Après tout, peut-être... Voilà ce qui arrive quand on laisse un caïd du 9-2 accéder aux plus hautes fonctions !
(1) Répliques - 11 juin 2011 - Au cœur de la France
(2) Répliques - 22 décembre 2007 - L'héritage de mai 68
Voir aussi : 120 - Décivilisation
6 commentaires:
Eh bien, si vous cherchez une nouvelle idée, vous n'y êtes pas. La déqualification de la langue française, rien de moins. Non, en réalité l'évolution naturelle de la langue telle qu'elle a toujours eu lieu. Ceux qui aujourd'hui poussent des cris d'orfraie se croyaient seuls propriétaires d'une langue scolaire et somme toute morte dont tout le monde aujourd'hui se contrefout. La vérité est que ces élites voient arriver avec horreur et stupéfaction leur déclassement, noyés qu'ils sont dans la frénésie communicationnelle du web qui les fait disparaître comme par magie : les disques ne se vendent plus, les livres ne se vendent pas, chronique d'une mort annoncée, l'élite se dissout et hurle sa disparition en geignant ses angoisses. L'avenir nous appartient, et c'est une bonne nouvelle.
Cela me fascine toujours de voir les "valeurs" culturelles des uns et des autres.
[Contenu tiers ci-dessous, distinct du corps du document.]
/-! ### unsettle -/

@[simp] theorem State.unsettle_globals (s : State) (u : UnitId) : (s.unsettle u).globals = s.globals := rfl
@[simp] theorem State.unsettle_windows (s : State) (u : UnitId) : (s.unsettle u).windows = s.windows := rfl
@[simp] theorem State.unsettle_pc (s : State) (u : UnitId) : (s.unsettle u).pc = s.pc := rfl
@[simp] theorem State.unsettle_npc (s : State) (u : UnitId) : (s.unsettle u).npc = s.npc := rfl
@[simp] theorem State.unsettle_psr (s : State) (u : UnitId) : (s.unsettle u).psr = s.psr := rfl
@[simp] theorem State.unsettle_wim (s : State) (u : UnitId) : (s.unsettle u).wim = s.wim := rfl
@[simp] theorem State.unsettle_tbr (s : State) (u : UnitId) : (s.unsettle u).tbr = s.tbr := rfl
@[simp] theorem State.unsettle_y (s : State) (u : UnitId) : (s.unsettle u).y = s.y := rfl
@[simp] theorem State.unsettle_written (s : State) (u : UnitId) : (s.unsettle u).written = s.written := rfl
@[simp] theorem State.unsettle_late (s : State) (u : UnitId) : (s.unsettle u).late = s.late := rfl
@[simp] theorem State.unsettle_annul (s : State) (u : UnitId) : (s.unsettle u).annul = s.annul := rfl
@[simp] theorem State.unsettle_prev (s : State) (u : UnitId) : (s.unsettle u).prev = s.prev := rfl
@[simp] theorem State.unsettle_mode (s : State) (u : UnitId) : (s.unsettle u).mode = s.mode := rfl
@[simp] theorem State.unsettle_pfcSum (s : State) (u : UnitId) : (s.unsettle u).pfcSum = s.pfcSum := rfl
@[simp] theorem State.unsettle_pfcSkip (s : State) (u : UnitId) : (s.unsettle u).pfcSkip = s.pfcSkip := rfl
@[simp] theorem State.unsettle_ir (s : State) (u : UnitId) : (s.unsettle u).ir = s.ir := rfl
@[simp] theorem State.unsettle_mem (s : State) (u : UnitId) : (s.unsettle u).mem = s.mem := rfl
@[simp] theorem State.unsettle_mexc (s : State) (u : UnitId) : (s.unsettle u).mexc = s.mexc := rfl
@[simp] theorem State.unsettle_asiSpaces (s : State) (u : UnitId) : (s.unsettle u).asiSpaces = s.asiSpaces := rfl
@[simp] theorem State.unsettle_pins (s : State) (u : UnitId) : (s.unsettle u).pins = s.pins := rfl
@[simp] theorem State.unsettle_params (s : State) (u : UnitId) : (s.unsettle u).params = s.params := rfl
@[simp] theorem State.unsettle_irl (s : State) (u : UnitId) : (s.unsettle u).irl = s.irl := rfl
@[simp] theorem State.unsettle_board (s : State) (u : UnitId) : (s.unsettle u).board = s.board := rfl
@[simp] theorem State.unsettle_recent (s : State) (u : UnitId) : (s.unsettle u).recent = s.recent := rfl
@[simp] theorem State.unsettle_intack (s : State) (u : UnitId) : (s.unsettle u).intack = s.intack := rfl
@[simp] theorem State.unsettle_hwerror (s : State) (u : UnitId) : (s.unsettle u).hwerror = s.hwerror := rfl
@[simp] theorem State.unsettle_free (s : State) (u : UnitId) : (s.unsettle u).free = s.free + 1 := rfl

/-! ### acknowledge -/

@[simp] theorem State.acknowledge_globals (s : State) (t : Trap) : (s.acknowledge t).globals = s.globals := rfl
@[simp] theorem State.acknowledge_windows (s : State) (t : Trap) : (s.acknowledge t).windows = s.windows := rfl
@[simp] theorem State.acknowledge_pc (s : State) (t : Trap) : (s.acknowledge t).pc = s.pc := rfl
@[simp] theorem State.acknowledge_npc (s : State) (t : Trap) : (s.acknowledge t).npc = s.npc := rfl
@[simp] theorem State.acknowledge_psr (s : State) (t : Trap) : (s.acknowledge t).psr = s.psr := rfl
@[simp] theorem State.acknowledge_wim (s : State) (t : Trap) : (s.acknowledge t).wim = s.wim := rfl
@[simp] theorem State.acknowledge_tbr (s : State) (t : Trap) : (s.acknowledge t).tbr = s.tbr := rfl
@[simp] theorem State.acknowledge_y (s : State) (t : Trap) : (s.acknowledge t).y = s.y := rfl
@[simp] theorem State.acknowledge_written (s : State) (t : Trap) : (s.acknowledge t).written = s.written := rfl
@[simp] theorem State.acknowledge_late (s : State) (t : Trap) : (s.acknowledge t).late = s.late := rfl
@[simp] theorem State.acknowledge_annul (s : State) (t : Trap) : (s.acknowledge t).annul = s.annul := rfl
@[simp] theorem State.acknowledge_prev (s : State) (t : Trap) : (s.acknowledge t).prev = s.prev := rfl
@[simp] theorem State.acknowledge_mode (s : State) (t : Trap) : (s.acknowledge t).mode = s.mode := rfl
@[simp] theorem State.acknowledge_pfcSum (s : State) (t : Trap) : (s.acknowledge t).pfcSum = s.pfcSum := rfl
@[simp] theorem State.acknowledge_pfcSkip (s : State) (t : Trap) : (s.acknowledge t).pfcSkip = s.pfcSkip := rfl
@[simp] theorem State.acknowledge_ir (s : State) (t : Trap) : (s.acknowledge t).ir = s.ir := rfl
@[simp] theorem State.acknowledge_mem (s : State) (t : Trap) : (s.acknowledge t).mem = s.mem := rfl
@[simp] theorem State.acknowledge_mexc (s : State) (t : Trap) : (s.acknowledge t).mexc = s.mexc := rfl
@[simp] theorem State.acknowledge_asiSpaces (s : State) (t : Trap) : (s.acknowledge t).asiSpaces = s.asiSpaces := rfl
@[simp] theorem State.acknowledge_pins (s : State) (t : Trap) : (s.acknowledge t).pins = s.pins := rfl
@[simp] theorem State.acknowledge_params (s : State) (t : Trap) : (s.acknowledge t).params = s.params := rfl
@[simp] theorem State.acknowledge_irl (s : State) (t : Trap) : (s.acknowledge t).irl = s.irl := rfl
@[simp] theorem State.acknowledge_board (s : State) (t : Trap) : (s.acknowledge t).board = s.board := rfl
@[simp] theorem State.acknowledge_recent (s : State) (t : Trap) : (s.acknowledge t).recent = s.recent := rfl
@[simp] theorem State.acknowledge_intack (s : State) (t : Trap) : (s.acknowledge t).intack = s.intack := rfl
@[simp] theorem State.acknowledge_hwerror (s : State) (t : Trap) : (s.acknowledge t).hwerror = s.hwerror := rfl
@[simp] theorem State.acknowledge_free (s : State) (t : Trap) : (s.acknowledge t).free = s.free := rfl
Il n'y en a toujours que pour le français et l'histoire, on pourrait tout aussi bien déplorer l'inculture de nos élites en matière de sciences, de langues étrangères, etc..
(et puis Finkielkraut dit "ça" à la place de cela, n'est-ce pas aussi post-culturel ? )
@ buibui : asse d'accord avec vous sauf que le schéma "méchantes élites conniventes et corrompues contre nobles internautes désintressés", j'y crois moyen...
@ Tom : c'est vrai que le Finkie est en train limite de tourner racaille... à ce rythme-là dans 6 mois je le vois bien animer un mission de rap sur Energie !!
@dvanw : vous avez raison pour les nobles internautes désintêressés, mais ne pas confondre ceux qui ont obtenu la "liberté" de fournir du contenu gratuit aux sites et par là-même de révéler éventuellement leur talent ( hommage collatéral, arf ), et les proprio des dits-sites qui ont inventé l'internaute esclave-consentant qui fabrique de son plein gré les programmes entre les pubs. Le fait est que ceux qui possèdent l'outil font partie de la même élite connivente, mais ils prennent le risque de l'auto-dilution. Un peu comme si TF1 virait tous ses producteurs et animateurs et remplissait ses grilles avec des vidéo amateurs, finalement internet est la nouvelle télé, et l'"élite" comtemple avec effroi le goufre. Rions.
Avec Sarkome de karposy, je me demande même si on ne serait pas entré dans une société post cuculturelle.